■ Work item ■
Would you copy every line of the listing below that includes the word "show"?

■ Stored data ■
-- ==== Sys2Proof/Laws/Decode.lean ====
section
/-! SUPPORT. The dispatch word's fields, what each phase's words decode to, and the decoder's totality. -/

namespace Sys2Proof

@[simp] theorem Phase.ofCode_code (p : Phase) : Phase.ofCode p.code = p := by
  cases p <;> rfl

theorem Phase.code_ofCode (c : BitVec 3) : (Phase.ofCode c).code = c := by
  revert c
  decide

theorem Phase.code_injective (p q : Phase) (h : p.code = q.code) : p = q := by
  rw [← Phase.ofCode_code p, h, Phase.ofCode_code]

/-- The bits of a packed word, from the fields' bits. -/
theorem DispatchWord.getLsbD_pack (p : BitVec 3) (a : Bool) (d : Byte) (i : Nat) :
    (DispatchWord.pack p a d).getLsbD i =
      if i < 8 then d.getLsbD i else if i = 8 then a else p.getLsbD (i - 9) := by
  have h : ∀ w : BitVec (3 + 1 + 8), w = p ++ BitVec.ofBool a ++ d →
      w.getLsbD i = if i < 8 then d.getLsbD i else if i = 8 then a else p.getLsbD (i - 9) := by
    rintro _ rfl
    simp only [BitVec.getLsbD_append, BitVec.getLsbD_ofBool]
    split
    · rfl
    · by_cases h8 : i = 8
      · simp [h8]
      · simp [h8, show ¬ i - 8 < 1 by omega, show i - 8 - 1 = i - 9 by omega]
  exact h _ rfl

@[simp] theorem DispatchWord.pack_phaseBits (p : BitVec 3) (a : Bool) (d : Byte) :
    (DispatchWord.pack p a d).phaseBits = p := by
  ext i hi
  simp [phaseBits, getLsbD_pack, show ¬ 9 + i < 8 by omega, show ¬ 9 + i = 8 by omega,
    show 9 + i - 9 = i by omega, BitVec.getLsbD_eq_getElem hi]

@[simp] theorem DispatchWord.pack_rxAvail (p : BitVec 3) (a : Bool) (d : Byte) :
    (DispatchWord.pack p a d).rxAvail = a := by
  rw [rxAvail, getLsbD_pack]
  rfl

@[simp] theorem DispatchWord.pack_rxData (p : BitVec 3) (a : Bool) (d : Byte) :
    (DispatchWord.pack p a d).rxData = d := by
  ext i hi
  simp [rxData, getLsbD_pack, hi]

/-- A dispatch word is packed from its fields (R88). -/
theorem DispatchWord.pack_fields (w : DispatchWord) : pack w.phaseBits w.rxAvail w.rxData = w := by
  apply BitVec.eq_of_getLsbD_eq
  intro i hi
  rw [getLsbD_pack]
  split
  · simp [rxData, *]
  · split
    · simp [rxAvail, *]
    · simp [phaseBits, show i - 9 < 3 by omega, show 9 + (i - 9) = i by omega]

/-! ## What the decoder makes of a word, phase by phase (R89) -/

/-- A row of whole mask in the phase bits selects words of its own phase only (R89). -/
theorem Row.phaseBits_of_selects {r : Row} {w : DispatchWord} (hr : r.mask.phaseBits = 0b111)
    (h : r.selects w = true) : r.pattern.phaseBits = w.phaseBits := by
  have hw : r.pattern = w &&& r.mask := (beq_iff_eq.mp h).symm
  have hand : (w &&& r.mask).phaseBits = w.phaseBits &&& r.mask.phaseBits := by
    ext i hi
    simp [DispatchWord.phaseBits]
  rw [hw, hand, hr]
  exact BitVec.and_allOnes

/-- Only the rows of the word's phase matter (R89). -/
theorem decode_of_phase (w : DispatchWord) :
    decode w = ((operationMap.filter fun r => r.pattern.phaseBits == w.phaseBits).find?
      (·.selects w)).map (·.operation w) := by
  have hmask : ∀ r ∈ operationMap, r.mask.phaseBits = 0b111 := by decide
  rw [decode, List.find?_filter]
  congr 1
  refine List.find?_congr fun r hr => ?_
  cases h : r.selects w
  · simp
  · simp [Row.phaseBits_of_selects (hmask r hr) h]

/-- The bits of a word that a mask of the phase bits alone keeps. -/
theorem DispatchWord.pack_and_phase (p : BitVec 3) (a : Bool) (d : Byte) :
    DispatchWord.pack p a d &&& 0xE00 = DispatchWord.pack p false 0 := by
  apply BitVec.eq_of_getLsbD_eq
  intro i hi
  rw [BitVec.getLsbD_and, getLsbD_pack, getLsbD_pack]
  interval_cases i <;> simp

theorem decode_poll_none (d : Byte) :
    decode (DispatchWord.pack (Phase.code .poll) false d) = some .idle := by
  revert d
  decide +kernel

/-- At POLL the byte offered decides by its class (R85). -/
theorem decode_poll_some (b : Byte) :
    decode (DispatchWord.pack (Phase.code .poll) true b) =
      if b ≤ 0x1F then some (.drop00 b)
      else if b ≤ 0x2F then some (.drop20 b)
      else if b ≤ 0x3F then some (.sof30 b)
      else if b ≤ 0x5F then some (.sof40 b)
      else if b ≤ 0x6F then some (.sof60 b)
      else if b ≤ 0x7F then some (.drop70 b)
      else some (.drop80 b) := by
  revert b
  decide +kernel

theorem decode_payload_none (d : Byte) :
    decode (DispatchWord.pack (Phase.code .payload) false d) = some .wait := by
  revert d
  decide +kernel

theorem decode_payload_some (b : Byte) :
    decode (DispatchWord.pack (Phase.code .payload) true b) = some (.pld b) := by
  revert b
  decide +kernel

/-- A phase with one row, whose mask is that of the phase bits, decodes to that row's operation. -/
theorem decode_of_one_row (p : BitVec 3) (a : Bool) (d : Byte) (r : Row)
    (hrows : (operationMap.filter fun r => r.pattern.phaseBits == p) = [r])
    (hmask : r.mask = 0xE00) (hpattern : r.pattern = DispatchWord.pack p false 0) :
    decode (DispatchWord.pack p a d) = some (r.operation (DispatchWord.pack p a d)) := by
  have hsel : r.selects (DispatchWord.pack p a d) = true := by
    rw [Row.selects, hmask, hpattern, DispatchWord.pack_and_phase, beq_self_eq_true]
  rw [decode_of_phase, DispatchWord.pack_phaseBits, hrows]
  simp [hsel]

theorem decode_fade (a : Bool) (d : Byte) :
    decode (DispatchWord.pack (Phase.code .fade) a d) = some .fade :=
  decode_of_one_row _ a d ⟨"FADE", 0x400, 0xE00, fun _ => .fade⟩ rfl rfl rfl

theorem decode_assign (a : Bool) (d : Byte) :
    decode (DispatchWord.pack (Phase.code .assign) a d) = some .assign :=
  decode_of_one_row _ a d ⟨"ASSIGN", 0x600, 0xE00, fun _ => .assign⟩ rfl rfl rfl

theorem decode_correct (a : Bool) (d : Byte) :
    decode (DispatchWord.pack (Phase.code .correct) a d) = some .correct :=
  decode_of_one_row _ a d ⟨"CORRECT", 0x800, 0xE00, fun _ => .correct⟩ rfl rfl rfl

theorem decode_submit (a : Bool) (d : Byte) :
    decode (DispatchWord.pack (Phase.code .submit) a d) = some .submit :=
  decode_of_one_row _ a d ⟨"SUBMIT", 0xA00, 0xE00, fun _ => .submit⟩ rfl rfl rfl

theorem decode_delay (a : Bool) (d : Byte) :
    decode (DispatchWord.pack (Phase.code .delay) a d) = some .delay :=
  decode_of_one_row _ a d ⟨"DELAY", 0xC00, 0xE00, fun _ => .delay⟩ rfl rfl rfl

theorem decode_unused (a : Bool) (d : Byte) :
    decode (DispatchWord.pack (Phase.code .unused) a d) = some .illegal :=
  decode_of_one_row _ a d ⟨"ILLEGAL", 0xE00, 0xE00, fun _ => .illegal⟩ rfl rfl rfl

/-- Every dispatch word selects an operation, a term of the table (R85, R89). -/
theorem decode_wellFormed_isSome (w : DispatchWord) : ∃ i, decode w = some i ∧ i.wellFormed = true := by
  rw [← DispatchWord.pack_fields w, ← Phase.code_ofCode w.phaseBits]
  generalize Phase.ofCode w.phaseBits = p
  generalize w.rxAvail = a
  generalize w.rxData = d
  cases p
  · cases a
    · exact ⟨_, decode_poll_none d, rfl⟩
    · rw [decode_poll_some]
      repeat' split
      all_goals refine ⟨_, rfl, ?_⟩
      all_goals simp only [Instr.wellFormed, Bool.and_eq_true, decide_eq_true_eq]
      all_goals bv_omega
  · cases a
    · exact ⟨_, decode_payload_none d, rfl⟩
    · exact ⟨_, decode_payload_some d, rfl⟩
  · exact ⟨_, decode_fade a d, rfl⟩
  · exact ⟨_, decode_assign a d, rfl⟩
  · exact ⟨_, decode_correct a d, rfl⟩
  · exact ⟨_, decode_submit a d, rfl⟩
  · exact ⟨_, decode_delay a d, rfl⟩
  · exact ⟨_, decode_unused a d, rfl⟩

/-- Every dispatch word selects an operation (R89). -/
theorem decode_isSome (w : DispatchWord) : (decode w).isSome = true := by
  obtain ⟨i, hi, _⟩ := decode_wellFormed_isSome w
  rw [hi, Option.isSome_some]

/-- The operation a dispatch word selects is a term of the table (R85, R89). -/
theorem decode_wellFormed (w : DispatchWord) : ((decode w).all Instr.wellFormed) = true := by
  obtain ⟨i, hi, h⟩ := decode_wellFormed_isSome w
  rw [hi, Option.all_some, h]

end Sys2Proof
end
==
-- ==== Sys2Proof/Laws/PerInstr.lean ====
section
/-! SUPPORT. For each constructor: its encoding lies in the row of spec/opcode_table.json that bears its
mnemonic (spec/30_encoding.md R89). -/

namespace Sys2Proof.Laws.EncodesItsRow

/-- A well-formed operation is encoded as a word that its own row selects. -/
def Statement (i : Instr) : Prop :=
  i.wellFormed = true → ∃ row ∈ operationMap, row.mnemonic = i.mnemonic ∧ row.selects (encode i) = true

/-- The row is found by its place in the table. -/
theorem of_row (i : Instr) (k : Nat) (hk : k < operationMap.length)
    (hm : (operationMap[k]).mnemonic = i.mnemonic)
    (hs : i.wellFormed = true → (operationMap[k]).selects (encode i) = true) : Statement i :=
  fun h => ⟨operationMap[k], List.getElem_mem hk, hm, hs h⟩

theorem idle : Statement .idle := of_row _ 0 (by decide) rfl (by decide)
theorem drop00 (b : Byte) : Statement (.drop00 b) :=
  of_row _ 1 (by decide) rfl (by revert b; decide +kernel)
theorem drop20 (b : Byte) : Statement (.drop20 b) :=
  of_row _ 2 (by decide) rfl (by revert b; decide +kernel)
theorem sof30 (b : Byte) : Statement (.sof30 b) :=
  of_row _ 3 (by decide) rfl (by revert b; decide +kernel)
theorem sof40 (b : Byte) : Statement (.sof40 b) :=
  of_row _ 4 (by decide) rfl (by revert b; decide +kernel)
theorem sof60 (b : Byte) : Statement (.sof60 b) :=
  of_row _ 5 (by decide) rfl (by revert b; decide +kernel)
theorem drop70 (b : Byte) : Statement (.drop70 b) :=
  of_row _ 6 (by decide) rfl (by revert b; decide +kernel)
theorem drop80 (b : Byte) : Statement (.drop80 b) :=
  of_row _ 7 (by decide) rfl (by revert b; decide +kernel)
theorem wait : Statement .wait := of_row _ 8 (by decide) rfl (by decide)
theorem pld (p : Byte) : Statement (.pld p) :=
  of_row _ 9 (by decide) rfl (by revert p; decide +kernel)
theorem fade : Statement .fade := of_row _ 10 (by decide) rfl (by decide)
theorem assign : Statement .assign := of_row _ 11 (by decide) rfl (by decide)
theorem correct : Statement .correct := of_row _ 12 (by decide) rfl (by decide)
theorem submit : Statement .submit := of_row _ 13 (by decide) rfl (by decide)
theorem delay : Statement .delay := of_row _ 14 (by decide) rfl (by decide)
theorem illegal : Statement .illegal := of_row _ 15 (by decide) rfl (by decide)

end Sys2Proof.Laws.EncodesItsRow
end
---
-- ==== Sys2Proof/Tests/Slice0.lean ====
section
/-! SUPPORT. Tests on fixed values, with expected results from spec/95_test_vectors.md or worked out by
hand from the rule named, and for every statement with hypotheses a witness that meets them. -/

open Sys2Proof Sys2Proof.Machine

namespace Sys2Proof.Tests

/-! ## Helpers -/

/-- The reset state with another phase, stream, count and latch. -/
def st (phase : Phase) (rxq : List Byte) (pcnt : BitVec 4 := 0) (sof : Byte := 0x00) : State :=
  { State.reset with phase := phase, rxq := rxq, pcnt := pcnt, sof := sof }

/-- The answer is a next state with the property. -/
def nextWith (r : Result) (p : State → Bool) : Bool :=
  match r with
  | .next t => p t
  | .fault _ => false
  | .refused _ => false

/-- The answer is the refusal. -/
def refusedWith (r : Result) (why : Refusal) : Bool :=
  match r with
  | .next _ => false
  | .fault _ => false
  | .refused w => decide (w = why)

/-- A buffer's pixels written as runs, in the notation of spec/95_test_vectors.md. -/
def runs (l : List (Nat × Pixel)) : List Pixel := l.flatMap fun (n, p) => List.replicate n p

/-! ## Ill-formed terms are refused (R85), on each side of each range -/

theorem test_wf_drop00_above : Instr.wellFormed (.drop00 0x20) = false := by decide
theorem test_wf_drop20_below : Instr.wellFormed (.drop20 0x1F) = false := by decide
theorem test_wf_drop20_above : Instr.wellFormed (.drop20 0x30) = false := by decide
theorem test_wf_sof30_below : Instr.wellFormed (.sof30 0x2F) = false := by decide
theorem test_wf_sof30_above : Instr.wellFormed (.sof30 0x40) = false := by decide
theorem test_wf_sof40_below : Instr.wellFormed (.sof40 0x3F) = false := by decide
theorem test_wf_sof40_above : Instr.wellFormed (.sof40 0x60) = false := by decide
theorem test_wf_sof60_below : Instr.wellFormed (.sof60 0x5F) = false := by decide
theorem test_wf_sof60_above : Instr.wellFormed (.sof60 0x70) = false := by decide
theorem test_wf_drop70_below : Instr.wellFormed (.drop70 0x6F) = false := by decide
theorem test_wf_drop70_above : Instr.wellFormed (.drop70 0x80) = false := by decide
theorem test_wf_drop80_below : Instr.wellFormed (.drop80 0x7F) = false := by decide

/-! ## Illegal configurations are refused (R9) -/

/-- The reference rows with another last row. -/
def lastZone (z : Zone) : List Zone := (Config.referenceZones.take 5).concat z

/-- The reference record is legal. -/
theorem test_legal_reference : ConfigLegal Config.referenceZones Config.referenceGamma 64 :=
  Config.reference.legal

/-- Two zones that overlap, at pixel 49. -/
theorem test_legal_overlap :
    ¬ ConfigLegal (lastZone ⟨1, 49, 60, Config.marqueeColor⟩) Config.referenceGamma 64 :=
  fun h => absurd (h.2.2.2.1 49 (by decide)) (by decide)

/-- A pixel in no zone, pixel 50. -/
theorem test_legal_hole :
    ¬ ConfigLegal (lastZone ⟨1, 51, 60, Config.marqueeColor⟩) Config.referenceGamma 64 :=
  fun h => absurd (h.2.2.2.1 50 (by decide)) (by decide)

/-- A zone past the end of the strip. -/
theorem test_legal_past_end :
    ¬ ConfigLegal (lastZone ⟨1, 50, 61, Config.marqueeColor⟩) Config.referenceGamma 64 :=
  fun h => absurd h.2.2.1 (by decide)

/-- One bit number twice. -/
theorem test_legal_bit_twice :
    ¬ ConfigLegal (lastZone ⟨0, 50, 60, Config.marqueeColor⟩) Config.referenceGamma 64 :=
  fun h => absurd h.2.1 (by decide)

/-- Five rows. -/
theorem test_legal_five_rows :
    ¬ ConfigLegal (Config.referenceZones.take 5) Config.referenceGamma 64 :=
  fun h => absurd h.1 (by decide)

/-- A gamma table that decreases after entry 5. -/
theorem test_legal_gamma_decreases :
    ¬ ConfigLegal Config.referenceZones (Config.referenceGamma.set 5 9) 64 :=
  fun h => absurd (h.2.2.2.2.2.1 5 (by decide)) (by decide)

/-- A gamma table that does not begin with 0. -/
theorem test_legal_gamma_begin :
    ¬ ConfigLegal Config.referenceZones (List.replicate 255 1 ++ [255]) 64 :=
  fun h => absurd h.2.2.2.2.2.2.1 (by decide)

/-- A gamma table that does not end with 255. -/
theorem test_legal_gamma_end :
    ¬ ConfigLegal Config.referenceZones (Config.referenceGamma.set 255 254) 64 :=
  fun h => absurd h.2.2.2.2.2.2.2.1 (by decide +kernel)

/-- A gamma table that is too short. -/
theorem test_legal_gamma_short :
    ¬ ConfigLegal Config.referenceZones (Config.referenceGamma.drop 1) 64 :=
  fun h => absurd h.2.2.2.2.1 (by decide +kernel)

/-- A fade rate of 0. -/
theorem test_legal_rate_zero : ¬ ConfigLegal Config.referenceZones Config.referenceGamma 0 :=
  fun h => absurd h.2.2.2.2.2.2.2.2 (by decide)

■ Exercise solution ■
      · simp [h8, show ¬ i - 8 < 1 by omega, show i - 8 - 1 = i - 9 by omega]
  simp [phaseBits, getLsbD_pack, show ¬ 9 + i < 8 by omega, show ¬ 9 + i = 8 by omega,
    show 9 + i - 9 = i by omega, BitVec.getLsbD_eq_getElem hi]
    · simp [phaseBits, show i - 9 < 3 by omega, show 9 + (i - 9) = i by omega]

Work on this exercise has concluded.